## WHAT YOU ARE ASKED TO DO
The line that contains "the end. -/" marks the end: retype the data below exactly from its first line through that line.

Entries taken from a collection
┌────────

-- ==== Sys2Proof/Safety.lean ====
section
/-! DEFINITION. The terms in which claims about the machine are stated: what an instruction may change, the invariant of
every state, and the states the host's operations can reach. -/

namespace Sys2Proof.Safety

open Sys2Proof.Machine

/-! ## Frames (spec/40_cycle.md R115) -/

/-- The components of the state, the model's own two at the end. -/
inductive Component where
  | memory | registers | index | pc | stack | delay | sound | keys | framebuffer | fault | config | draws
  deriving DecidableEq, Repr

/-- A component holds in `t` what it holds in `s`, as it can be read: every byte, register, key and pixel. -/
def Same : Component → State → State → Prop
  | .memory, s, t => ∀ a, t.readByte a = s.readByte a
  | .registers, s, t => ∀ r, t.readV r = s.readV r
  | .index, s, t => t.I = s.I
  | .pc, s, t => t.pc = s.pc
  | .stack, s, t => t.stack = s.stack
  | .delay, s, t => t.DT = s.DT
  | .sound, s, t => t.ST = s.ST
  | .keys, s, t => ∀ k, t.keyDown k = s.keyDown k
  | .framebuffer, s, t => ∀ x y, Framebuffer.pixel t.fb x y = Framebuffer.pixel s.fb x y
  | .fault, s, t => t.fault = s.fault
  | .config, s, t => t.config = s.config
  | .draws, s, t => t.randCount = s.randCount

/-- Every component but those listed is unchanged. -/
def ChangesOnly (written : List Component) (s t : State) : Prop := ∀ c, c ∉ written → Same c s t

/-- Every register but those listed is unchanged. -/
def KeepsRegistersBut (written : List Reg) (s t : State) : Prop := ∀ r, r ∉ written → t.readV r = s.readV r

/-- Every word whose bits under `mask` are `fixed` decodes to the instruction `make` reads from its fields. -/
def EncodedAs (mask fixed : Word) (make : Word → Instr) : Prop :=
  ∀ w : Word, w &&& mask = fixed → decodeWord w = .ok (make w)

/-- The state at the start of a step, in FAULTED with the record of a fault (R116): nothing else is changed. -/
def faultedState (s : State) (cause : FaultCause) (word info : Word) : State :=
  { s with fault := some { cause := cause, pc := s.pc, word := word, info := info } }

/-! ## Sprites in closed form (spec/45_display.md R253 to R255) -/

/-- The sprite with the `n` rows `row 0`, `row 1`, ..., anchored at column `x0` and row `y0`, has a 1 bit for the pixel at
column `px`, row `py`: bit 7 of a row is leftmost, rows go down, and nothing but the anchor is reduced. -/
def spriteBit (row : Nat → Byte) (n x0 y0 px py : Nat) : Bool :=
  x0 ≤ px && px < x0 + 8 && y0 ≤ py && py < y0 + n && (row (py - y0)).getLsbD (7 - (px - x0))

/-- The rows DXYN draws: the bytes from the data address on. -/
def spriteRow (s : State) (k : Nat) : Byte := s.readByte (s.dataBase + k)

/-! ## Which instruction writes what (spec/10_state.md R23, R26 to R33) -/

/-- The table of R23, its column "writes": the instruction may write the register. -/
def WritesRegister : Instr → Reg → Prop
  | .setRegisterToValue x _, r | .addRegisterValue x _, r | .copy x _, r => r = x
  | .orRegisters x _, r | .andRegisters x _, r | .xorRegisters x _, r => r = x
  | .addRegisters x _, r | .subRegisters x _, r | .reverseSub x _, r => r = x ∨ r = VF
  | .shiftRight x _, r | .shiftLeft x _, r => r = x ∨ r = VF
  | .random x _, r | .getDelay x, r | .getKeyBlocking x, r => r = x
  | .draw _ _ _, r => r = VF
  | .loadRegisters x, r => r.toNat ≤ x.toNat
  | .callMachineRoutine _, _ | .clearScreen, _ | .returnSubroutine, _ | .jump _, _ | .callSubroutine _, _ => False
  | .skipIfEqValue _ _, _ | .skipIfNotEqValue _ _, _ | .skipIfEqRegister _ _, _ | .skipIfNotEqRegister _ _, _ => False
  | .setIndex _, _ | .jumpPlus _, _ | .skipIfKeyPressed _, _ | .skipIfKeyNotPressed _, _ => False
  | .setDelay _, _ | .setSound _, _ | .addToIndex _, _ | .setIndexToSpriteChar _, _ => False
  | .storeBCD _, _ | .dumpRegisters _, _ => False

/-- The table of R25: where an instruction that raised no fault, fetched at `s.pc`, leaves `pc`. -/
def LeavesPc : Instr → State → State → Prop
  | .jump nnn, _, t | .callSubroutine nnn, _, t => t.pc.toNat = nnn.toNat
  | .returnSubroutine, s, t => s.stack.head? = some t.pc
  | .jumpPlus nnn, s, t => t.pc.toNat = nnn.toNat + (s.readV 0#4).toNat
  | .skipIfEqValue x nn, s, t => t.pc = s.pc + if s.readV x = nn then 4#16 else 2#16
  | .skipIfNotEqValue x nn, s, t => t.pc = s.pc + if s.readV x ≠ nn then 4#16 else 2#16
  | .skipIfEqRegister x y, s, t => t.pc = s.pc + if s.readV x = s.readV y then 4#16 else 2#16
  | .skipIfNotEqRegister x y, s, t => t.pc = s.pc + if s.readV x ≠ s.readV y then 4#16 else 2#16
  | .skipIfKeyPressed x, s, t => t.pc = s.pc + if s.keyDown (s.readV x).toNat = true then 4#16 else 2#16
  | .skipIfKeyNotPressed x, s, t => t.pc = s.pc + if s.keyDown (s.readV x).toNat = true then 2#16 else 4#16
  | .getKeyBlocking _, s, t =>
    ((∃ k, s.keyDown k = true) → t.pc = s.pc + 2#16) ∧ ((∀ k, s.keyDown k = false) → t.pc = s.pc)
  | .callMachineRoutine _, s, t | .clearScreen, s, t | .setIndex _, s, t => t.pc = s.pc + 2#16
  | .setRegisterToValue _ _, s, t | .addRegisterValue _ _, s, t | .copy _ _, s, t => t.pc = s.pc + 2#16
  | .orRegisters _ _, s, t | .andRegisters _ _, s, t | .xorRegisters _ _, s, t => t.pc = s.pc + 2#16
  | .addRegisters _ _, s, t | .subRegisters _ _, s, t | .reverseSub _ _, s, t => t.pc = s.pc + 2#16
  | .shiftRight _ _, s, t | .shiftLeft _ _, s, t | .random _ _, s, t | .draw _ _ _, s, t => t.pc = s.pc + 2#16
  | .getDelay _, s, t | .setDelay _, s, t | .setSound _, s, t | .addToIndex _, s, t => t.pc = s.pc + 2#16
  | .setIndexToSpriteChar _, s, t | .storeBCD _, s, t | .dumpRegisters _, s, t => t.pc = s.pc + 2#16
  | .loadRegisters _, s, t => t.pc = s.pc + 2#16

/-! ## The invariant -/

/-- The `info` and the `word` of a record fit its cause (spec/60_exceptions.md R301, R302). -/
def LegalRecord (f : FaultRecord) : Prop :=
  match f.cause with
  | .invalidOpcode => f.info = 0#16 ∧ (decodeWord f.word).toOption = none
  | .stackUnderflow => f.info = 0#16 ∧ f.word = 0x00EE#16
  | .stackOverflow => f.info = 0#16 ∧ aField f.word = 0x2#4
  | .memOutOfRange => 0x1000 ≤ f.info.toNat
  | .reservedWrite => f.info.toNat < 0x200 ∧ (∃ x, f.word = encode (.storeBCD x) ∨ f.word = encode (.dumpRegisters x))
  | .keyIndexOutOfRange => 16 ≤ f.info.toNat ∧ f.info.toNat < 256 ∧
      (∃ x, f.word = encode (.skipIfKeyPressed x) ∨ f.word = encode (.skipIfKeyNotPressed x))

/-- What holds in every state a run can reach. -/
structure Inv (s : State) : Prop where
  /-- Memory is in its canonical form, inside the 4096 addresses. -/
  memory : Memory.wf s.mem = true
  /-- `pc` is at most 0x10FE (spec/40_cycle.md R119). -/
  pc : s.pc.toNat ≤ 0x10FE
  /-- The stack holds only values 2NNN pushes, A + 2 with A at most 0xFFE (R119). -/
  entries : ∀ v ∈ s.stack, v.toNat ≤ 0x1000
  /-- The stack holds at most `STACK_LIMIT` entries (spec/10_state.md R38). -/
  depth : ∀ d, s.config.stackLimit = some d → s.stack.length ≤ d
  /-- A fault record is about the instruction `pc` stands at (R116), and legal. -/
  record : ∀ f, s.fault = some f → f.pc = s.pc ∧ LegalRecord f

/-! ## Runs of the host's operations (spec/60_exceptions.md R323) -/

/-- The state is the RESET state for an image that fits (spec/70_reset_and_hazards.md R351). -/
def CleanReset (image : List Byte) (s : State) : Prop :=
  image.length ≤ maxImageLength ∧ ∃ before : State, s = before.resetTo image

/-- The states that runs reach: a run begins with RESET, and then the host's operations come in any order. -/
inductive Reachable : State → Prop where
  | reset {image : List Byte} {s : State} : CleanReset image s → Reachable s
  | after {s t : State} {op : HostOp} : Reachable s → hostStep op s = .next t → Reachable t

end Sys2Proof.Safety
end

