-- ==== Sys2Proof/Certificates/Slice0/Obligations.lean ====
section
/-! DEFINITION. The statements about the machine, for the provers. The terms they are stated in (`ChangesOnly`,
`KeepsRegistersBut`, `EncodedAs`, `faultedState`, `spriteBit`, `Inv`, `Reachable`) are in Safety.lean.

Throughout, `s` is the state at the start of a step, so `s.pc` is the spec's A. "The spec's decision D<n>" is a row of
spec/92_eei_decisions.md: a choice of the spec's, not a statement of its source. -/

open Sys2Proof Sys2Proof.Machine Sys2Proof.Safety

/-! ## Encoding (spec/30_encoding.md) -/

/-- Words written out in the spec decode to the instructions it says (R97's examples, spec/95_test_vectors.md §2). -/
def Obligations.DecodesTheSpecsExampleWords : Prop :=
  decodeWord 0x00E0#16 = .ok .clearScreen ∧
  decodeWord 0x00EE#16 = .ok .returnSubroutine ∧
  decodeWord 0x00E1#16 = .ok (.callMachineRoutine 0x0E1#12) ∧
  decodeWord 0x5230#16 = .ok (.skipIfEqRegister 0x2#4 0x3#4) ∧
  decodeWord 0x8AB6#16 = .ok (.shiftRight 0xA#4 0xB#4) ∧
  decodeWord 0xB123#16 = .ok (.jumpPlus 0x123#12) ∧
  decodeWord 0xD011#16 = .ok (.draw 0x0#4 0x1#4 0x1#4) ∧
  decodeWord 0xE59E#16 = .ok (.skipIfKeyPressed 0x5#4) ∧
  decodeWord 0xFF65#16 = .ok (.loadRegisters 0xF#4) ∧
  (decodeWord 0x5231#16).toOption = none ∧
  (decodeWord 0x8008#16).toOption = none ∧
  (decodeWord 0xE5A2#16).toOption = none ∧
  (decodeWord 0xF01F#16).toOption = none

/-- Decoding the word of a well-formed instruction, or its bytes in front of any others, gives the instruction back, with
every operand. -/
def Obligations.DecodeOfEncodeIsTheInstruction : Prop :=
  ∀ i : Instr, i.wf = true →
    decodeWord (encode i) = .ok i ∧ ∀ rest : List Byte, decode (encodeBytes i ++ rest) = .ok (i, rest)

/-- A word that decodes decodes to a well-formed instruction whose word it is: no bit is dropped. -/
def Obligations.EncodeOfDecodeIsTheWord : Prop :=
  ∀ (w : Word) (i : Instr), decodeWord w = .ok i → encode i = w ∧ i.wf = true

/-- R92: the decoder's nested switch and the opcode map of masks and matches pick the same row for every word, or none. -/
def Obligations.DecodeFollowsTheOpcodeMap : Prop :=
  ∀ w : Word, (decodeWord w).toOption.map Instr.number = mapRow w

/-- R94's table: the words that are no instruction are exactly these. -/
def Obligations.InvalidWordsAreThoseOfTheTable : Prop :=
  ∀ w : Word, (decodeWord w).toOption = none ↔
    (aField w = 0x5#4 ∧ nField w ≠ 0x0#4) ∨
    (aField w = 0x8#4 ∧ nField w ∈ [0x8#4, 0x9#4, 0xA#4, 0xB#4, 0xC#4, 0xD#4, 0xF#4]) ∨
    (aField w = 0x9#4 ∧ nField w ≠ 0x0#4) ∨
    (aField w = 0xE#4 ∧ nnField w ∉ [0x9E#8, 0xA1#8]) ∨
    (aField w = 0xF#4 ∧
      nnField w ∉ [0x07#8, 0x0A#8, 0x15#8, 0x18#8, 0x1E#8, 0x29#8, 0x33#8, 0x55#8, 0x65#8])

└────────

## OUTPUT OF THE EXERCISE
-- ==== Sys2Proof/Safety.lean ====
section
/-! DEFINITION. The terms in which claims about the machine are stated: what an instruction may change, the invariant of
every state, and the states the host's operations can reach. -/

namespace Sys2Proof.Safety

open Sys2Proof.Machine

/-! ## Frames (spec/40_cycle.md R115) -/

/-- The components of the state, the model's own two at the end. -/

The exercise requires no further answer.